The problem: Within the records below, reproduce without change the lines from the line that has "the engine. -/" through the line that has "ws.foldl (fun d", and only those.

Data for the task:

:::

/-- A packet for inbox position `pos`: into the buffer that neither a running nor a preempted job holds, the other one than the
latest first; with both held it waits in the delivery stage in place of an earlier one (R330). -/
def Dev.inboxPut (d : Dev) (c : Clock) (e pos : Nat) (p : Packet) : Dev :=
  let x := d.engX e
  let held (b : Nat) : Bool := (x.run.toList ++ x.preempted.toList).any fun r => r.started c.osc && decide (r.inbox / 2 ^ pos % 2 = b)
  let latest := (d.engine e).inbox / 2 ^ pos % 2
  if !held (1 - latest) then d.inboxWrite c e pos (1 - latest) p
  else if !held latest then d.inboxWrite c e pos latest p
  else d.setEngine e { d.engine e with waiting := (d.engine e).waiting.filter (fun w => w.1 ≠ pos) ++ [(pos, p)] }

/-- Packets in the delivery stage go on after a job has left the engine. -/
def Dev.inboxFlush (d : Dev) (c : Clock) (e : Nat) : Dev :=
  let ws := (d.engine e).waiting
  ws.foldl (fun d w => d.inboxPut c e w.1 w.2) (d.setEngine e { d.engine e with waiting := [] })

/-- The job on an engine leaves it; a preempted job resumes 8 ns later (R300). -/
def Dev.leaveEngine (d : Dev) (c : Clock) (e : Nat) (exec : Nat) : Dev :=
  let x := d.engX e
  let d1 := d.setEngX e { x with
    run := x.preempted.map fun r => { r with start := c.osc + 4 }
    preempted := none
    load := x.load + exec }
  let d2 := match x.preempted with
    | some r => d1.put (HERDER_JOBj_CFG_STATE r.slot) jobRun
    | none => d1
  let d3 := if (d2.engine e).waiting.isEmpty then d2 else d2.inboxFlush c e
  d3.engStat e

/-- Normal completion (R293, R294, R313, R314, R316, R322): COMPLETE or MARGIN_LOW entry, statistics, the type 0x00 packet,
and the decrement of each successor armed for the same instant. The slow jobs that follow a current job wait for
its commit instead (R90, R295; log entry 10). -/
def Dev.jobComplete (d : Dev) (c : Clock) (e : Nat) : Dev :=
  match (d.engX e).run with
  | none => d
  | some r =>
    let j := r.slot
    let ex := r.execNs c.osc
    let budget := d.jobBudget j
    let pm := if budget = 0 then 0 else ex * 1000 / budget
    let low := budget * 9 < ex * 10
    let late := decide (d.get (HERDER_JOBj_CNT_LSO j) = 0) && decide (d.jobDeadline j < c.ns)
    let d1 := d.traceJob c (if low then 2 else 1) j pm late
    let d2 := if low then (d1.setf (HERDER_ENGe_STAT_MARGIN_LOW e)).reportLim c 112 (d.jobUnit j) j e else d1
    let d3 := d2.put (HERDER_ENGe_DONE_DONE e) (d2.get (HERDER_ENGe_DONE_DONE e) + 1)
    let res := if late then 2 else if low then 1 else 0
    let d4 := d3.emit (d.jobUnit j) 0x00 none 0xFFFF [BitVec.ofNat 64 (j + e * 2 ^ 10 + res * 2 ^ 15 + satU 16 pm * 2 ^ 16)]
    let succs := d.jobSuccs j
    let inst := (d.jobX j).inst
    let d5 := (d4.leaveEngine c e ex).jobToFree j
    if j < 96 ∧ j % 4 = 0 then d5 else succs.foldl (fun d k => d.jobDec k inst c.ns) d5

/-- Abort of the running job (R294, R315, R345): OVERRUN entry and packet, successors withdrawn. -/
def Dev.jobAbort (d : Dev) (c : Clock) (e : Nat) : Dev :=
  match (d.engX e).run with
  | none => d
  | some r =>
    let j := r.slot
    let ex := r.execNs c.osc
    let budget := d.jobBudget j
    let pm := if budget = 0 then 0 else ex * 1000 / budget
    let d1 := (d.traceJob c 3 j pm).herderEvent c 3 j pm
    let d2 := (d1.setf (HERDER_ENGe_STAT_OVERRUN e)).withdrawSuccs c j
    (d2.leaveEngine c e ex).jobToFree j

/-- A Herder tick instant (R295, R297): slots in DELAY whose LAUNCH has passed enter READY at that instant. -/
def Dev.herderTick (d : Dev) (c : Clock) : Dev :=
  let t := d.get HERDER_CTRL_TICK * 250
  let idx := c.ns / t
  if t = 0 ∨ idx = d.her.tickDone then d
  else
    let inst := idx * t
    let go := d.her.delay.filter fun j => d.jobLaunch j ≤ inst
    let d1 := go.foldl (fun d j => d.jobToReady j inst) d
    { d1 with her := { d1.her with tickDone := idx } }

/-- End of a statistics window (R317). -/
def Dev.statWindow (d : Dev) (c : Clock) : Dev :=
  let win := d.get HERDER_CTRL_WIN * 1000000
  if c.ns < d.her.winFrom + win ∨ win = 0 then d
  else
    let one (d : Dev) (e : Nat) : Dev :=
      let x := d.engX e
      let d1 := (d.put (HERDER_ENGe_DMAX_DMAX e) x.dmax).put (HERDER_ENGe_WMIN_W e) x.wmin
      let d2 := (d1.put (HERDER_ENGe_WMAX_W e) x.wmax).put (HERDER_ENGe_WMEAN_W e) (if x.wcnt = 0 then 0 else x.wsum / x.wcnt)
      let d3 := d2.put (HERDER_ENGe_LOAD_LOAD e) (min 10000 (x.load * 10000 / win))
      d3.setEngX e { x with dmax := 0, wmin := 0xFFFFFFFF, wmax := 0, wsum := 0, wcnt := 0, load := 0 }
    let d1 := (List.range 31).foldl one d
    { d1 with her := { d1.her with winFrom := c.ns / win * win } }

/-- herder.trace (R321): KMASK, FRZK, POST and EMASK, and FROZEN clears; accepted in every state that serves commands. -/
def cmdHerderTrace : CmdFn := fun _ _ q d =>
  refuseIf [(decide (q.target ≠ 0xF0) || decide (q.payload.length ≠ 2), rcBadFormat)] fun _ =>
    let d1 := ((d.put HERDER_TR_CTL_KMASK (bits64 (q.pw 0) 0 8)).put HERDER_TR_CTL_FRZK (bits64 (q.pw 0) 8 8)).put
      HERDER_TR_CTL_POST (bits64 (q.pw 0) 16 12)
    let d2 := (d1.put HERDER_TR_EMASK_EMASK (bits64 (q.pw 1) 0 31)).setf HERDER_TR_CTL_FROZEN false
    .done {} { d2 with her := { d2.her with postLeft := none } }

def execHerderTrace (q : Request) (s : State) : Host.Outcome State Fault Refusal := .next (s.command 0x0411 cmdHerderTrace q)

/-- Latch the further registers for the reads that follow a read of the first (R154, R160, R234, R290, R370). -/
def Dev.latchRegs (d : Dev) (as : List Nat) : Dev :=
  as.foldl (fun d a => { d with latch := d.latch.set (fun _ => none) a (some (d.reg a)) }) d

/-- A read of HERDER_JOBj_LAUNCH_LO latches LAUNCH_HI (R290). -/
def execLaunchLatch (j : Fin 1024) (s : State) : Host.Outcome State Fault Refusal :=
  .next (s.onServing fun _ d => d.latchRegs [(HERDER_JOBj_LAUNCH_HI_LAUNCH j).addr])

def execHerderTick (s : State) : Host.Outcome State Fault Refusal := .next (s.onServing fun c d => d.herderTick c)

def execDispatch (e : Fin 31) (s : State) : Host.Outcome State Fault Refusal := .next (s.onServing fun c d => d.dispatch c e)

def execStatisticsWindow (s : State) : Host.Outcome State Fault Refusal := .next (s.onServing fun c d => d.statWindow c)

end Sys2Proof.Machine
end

:::

Output for this exercise:
/-- Packets in the delivery stage go on after a job has left the engine. -/
def Dev.inboxFlush (d : Dev) (c : Clock) (e : Nat) : Dev :=
  let ws := (d.engine e).waiting
  ws.foldl (fun d w => d.inboxPut c e w.1 w.2) (d.setEngine e { d.engine e with waiting := [] })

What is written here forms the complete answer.